Действительно радикальное нововведение не может быть внедрено в общественное сознание в один шаг, молниеносно. Чем большим радикализмом с точки зрения господствующей культуры оно отличается, тем больше времени требуется для социальной интериоризации соответствующей идеи. Легитимация гомофилии, педофилии и прочих извращений происходит постепенно, без резкого эпатирования, чтобы нейтрализовать не менее резкое отторжение. Процесс ориентирован на многоэтапность. Для  реализации радикального с точки зрения господствующей культуры явления в качестве идеи-цели нужно создать и внедрить в общественное сознание большое количество идей-средств, любая из которых выступает кирпичиком в строительстве нового здания. Каждая идея-средство в отдельности выглядит намного менее радикальной и эпатажной и потому их легче внедрить в культуру общества, чем идею-цель. Реализуется «цепочка внедрения», когда от легитимации менее радикальных идей процесс идет к легитимации максимально радикального целого, которое к данному моменту уже не представляется социумом слишком радикальным и антигуманным.
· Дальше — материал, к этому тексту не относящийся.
-- ==== Sys2Proof/Machine/Inbound.lean ====
section
/-! DEFINITION. Machine/Inbound.lean: the meaning of each inbound frame as a whole (spec/45_frame_types.md R210 to R219).
The frame is the next frame of the stream, its bytes have been taken from the front, and its fields are the operands
(log 10). R210 gives the frames' rules in AWAIT_HEADER; that they run alike in every other value of `state`, which only the
model's own port can bring about, is the model's choice (DESIGN CHOICE, log 17). -/

namespace Sys2Proof.Machine

/-- What every masked frame but PING and PONG does up to its payload: header registers, length and key; the cap test
comes before the key (R210, R211, R213). `k` is what the frame then does. `state` is not read: outside AWAIT_HEADER, of
which R210 does not speak, the frame runs as in it (DESIGN CHOICE, log 17). -/
def receiveFrame (opcode : BitVec 4) (f : RxFrame) (k : State → State) (s : State) : State :=
  let s1 := writeHeader f.fin opcode true (lengthIndicator f.len) s
  let s2 := { s1 with framePayloadLength := lengthValue f.len }
  if overCap s.totalPayloadLength (lengthValue f.len) then raiseTooBig s2
  else k { s2 with totalPayloadLength := s.totalPayloadLength + lengthValue f.len, maskKey := f.key }

/-- A data frame (R211): EMPTY when it has no payload; otherwise its payload is stored, and a final frame ends the
message. -/
def dataFrame (opcode : BitVec 4) (f : RxFrame) (s : State) : State :=
  receiveFrame opcode f (fun s1 =>
    if lengthValue f.len = 0 then raiseEmpty s1
    else
      let s2 := storePayload (unmask f.wire f.key) s1
      if f.fin then completeMessage s2 else { s2 with state := .awaitHeader }) s

/-- A CLOSE frame (R213): its payload is stored unless empty, then the close handler runs. FIN is not read. -/
def closeFrame (f : RxFrame) (s : State) : State :=
  receiveFrame 0x8 f (fun s1 => handleClose (storePayload (unmask f.wire f.key) s1)) s

/-- A PING or PONG frame, judged on its header (R214, R215), in any `state` (log 17). -/
def controlHeader (opcode : BitVec 4) (h : RxHeader) (s : State) : State :=
  raisePingPong (writeHeader h.fin opcode true h.psi s)

/-- RX.OP0 (R216). -/
def execRxOp0 (f : RxFrame) (s : State) : Result := whenLive s (.next (dataFrame 0x0 f s))

/-- RX.TEXT (R211). -/
def execRxText (f : RxFrame) (s : State) : Result := whenLive s (.next (dataFrame 0x1 f s))

/-- RX.BINARY (R212). -/
def execRxBinary (f : RxFrame) (s : State) : Result := whenLive s (.next (dataFrame 0x2 f s))

/-- RX.OP3 (R217). -/
def execRxOp3 (f : RxFrame) (s : State) : Result := whenLive s (.next (dataFrame 0x3 f s))

/-- RX.OP4 (R217). -/
def execRxOp4 (f : RxFrame) (s : State) : Result := whenLive s (.next (dataFrame 0x4 f s))

/-- RX.OP5 (R217). -/
def execRxOp5 (f : RxFrame) (s : State) : Result := whenLive s (.next (dataFrame 0x5 f s))

/-- RX.OP6 (R217). -/
def execRxOp6 (f : RxFrame) (s : State) : Result := whenLive s (.next (dataFrame 0x6 f s))

/-- RX.OP7 (R217). -/
def execRxOp7 (f : RxFrame) (s : State) : Result := whenLive s (.next (dataFrame 0x7 f s))

/-- RX.CLOSE (R213). -/
def execRxClose (f : RxFrame) (s : State) : Result := whenLive s (.next (closeFrame f s))

/-- RX.PING (R214). -/
def execRxPing (h : RxHeader) (s : State) : Result := whenLive s (.next (controlHeader 0x9 h s))

/-- RX.PONG (R215). -/
def execRxPong (h : RxHeader) (s : State) : Result := whenLive s (.next (controlHeader 0xA h s))

/-- RX.OPB (R218). -/
def execRxOpB (f : RxFrame) (s : State) : Result := whenLive s (.next (dataFrame 0xB f s))

/-- RX.OPC (R218). -/
def execRxOpC (f : RxFrame) (s : State) : Result := whenLive s (.next (dataFrame 0xC f s))

/-- RX.OPD (R218). -/
def execRxOpD (f : RxFrame) (s : State) : Result := whenLive s (.next (dataFrame 0xD f s))

/-- RX.OPE (R218). -/
def execRxOpE (f : RxFrame) (s : State) : Result := whenLive s (.next (dataFrame 0xE f s))

/-- RX.OPF (R218). -/
def execRxOpF (f : RxFrame) (s : State) : Result := whenLive s (.next (dataFrame 0xF f s))

/-- RX.UNMASKED (R219): before any other test, whatever the opcode, in any `state` (log 17). -/
def execRxUnmasked (h : UnmaskedHeader) (s : State) : Result :=
  whenLive s (.next (raiseUnmasked (writeHeader h.fin h.opcode false h.psi s)))

end Sys2Proof.Machine
end

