-- ==== Sys2Proof/Machine/Outbound.lean ====
section
/-! DEFINITION. Machine/Outbound.lean: the meaning of the two outbound frames (spec/45_frame_types.md R220, R221). -/

namespace Sys2Proof.Machine

/-- TX.ECHO (R193, R220): one `write` of the BINARY frame; the connection goes on. The spec sends it only from COMPLETE; by itself at
the model's own port it sends the message of its operand in every live state (DESIGN CHOICE, log 19). -/
def execTxEcho (m : List Byte) (s : State) : Result := whenLive s (.next (sendEcho m s))

/-- TX.CLOSE (R195, R221): the close frame, then `end()`. It is sent only by the error and reset protocol, so the reset
that follows every `end()` follows here too (R250, D14; log 8). -/
def execTxClose (code : Word) (reason : List Byte) (s : State) : Result :=
  whenLive s (.next (raiseClose code reason s))

end Sys2Proof.Machine
end

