/-- A message in fragments (spec/41_fragment_reassembler.md section 4, spec/40_decoder_states.md section 9, derived there): data
frames of any opcodes, keys and length forms, FIN on the last alone, within the cap, give one echo of the joined true
payloads and leave the idle state; the first frame in every `state` (log 17). -/
def Obligations.FragmentsReassembleInOrder : Prop :=
  ∀ (parts : List (Instr × List Byte)) (last : Instr) (p : List Byte) (s : State),
    (∀ x ∈ parts, Carries x.1 x.2 false) → Carries last p true →
    s.ended = false → s.totalPayloadLength = 0 → s.fragments = [] →
    ((parts.map Prod.snd).flatten ++ p).length ≤ 1048576 →
    ∃ t, runFrames (parts.map Prod.fst ++ [last]) s = .next t ∧
      t.output = s.output ++ [.write (encodeFrame 0x2 ((parts.map Prod.snd).flatten ++ p))] ∧
      t.ended = false ∧ t.state = .awaitHeader ∧ t.fragments = [] ∧ t.totalPayloadLength = 0 ∧
      t.framesReceived = 0 ∧ t.pendingChunks = s.pendingChunks ∧ t.bufferedLength = s.bufferedLength
end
После медленного насаждения цепочки ценностей (идей-средств, работающих на более общую идею-цель) главная идея уже воспринимается совсем иначе, чем до «включения» этого процесса. Быстрота в этом деле скажется на эффективности, поскольку резко брошенная фраза «каннибализм нам необходим» явно не найдет понимания. По аналогии: если бросить лягушку в горячую воду, она сразу выпрыгнет оттуда. Но при медленном повышении температуры воды лягушка не заметит изменений и сварится.

Конечно, в процессе функционирования «цепочки внедрения» идеям-средствам придумываются красивые названия, связанные со свободой, правами человека/ребенка, возможностью самовыражения и т.д. Идея-цель тоже облекается в терминологически пристойную обертку.

В скандинавских странах обсуждают вопрос о том, должны ли ювеналы изымать из семей престарелых членов семьи. Ранее проведение таких дискуссий никому в голову не приходило. Однако чем больше говорят о явлении, некогда бывшем табуированным и вызывающим категоричную неприязнь, еще в мягкой форме его оправдывают, тем более прежняя категоричность смягчается, и явление если не приобретает позитивно оцениваемый статус, то освобождается от резко негативного отношения. Перед тем, как начать обсуждать вопрос об обязанности ювенальных служб забирать престарелых людей, следовало сначала легитимировать в массовом сознании ювенальную юстицию как таковую. Это было сделано во многих западных странах уже довольно давно.

Процедуру постепенной легитимации того, что ранее в общественном мнении находилось за пределами дозволенного, называют «окном Овертона». Сначала недозволенное представляется немыслимым, потом – возможным, после этого – радикальным, затем – допустимым, потом – полезным, после этого – популярным, а на последнем этапе – необходимым и даже «крутым». На каждом из этих этапов происходит пересмотр проблемы в сторону ее легитимации до одобрения, восхваления и абсолютизации. Предполагается именно постепенное «воспитание» общества, медленное навязывание ему «нужных» ценностей. Каждая из этих ценностей в относительно длинной цепи кажется более или менее разумной.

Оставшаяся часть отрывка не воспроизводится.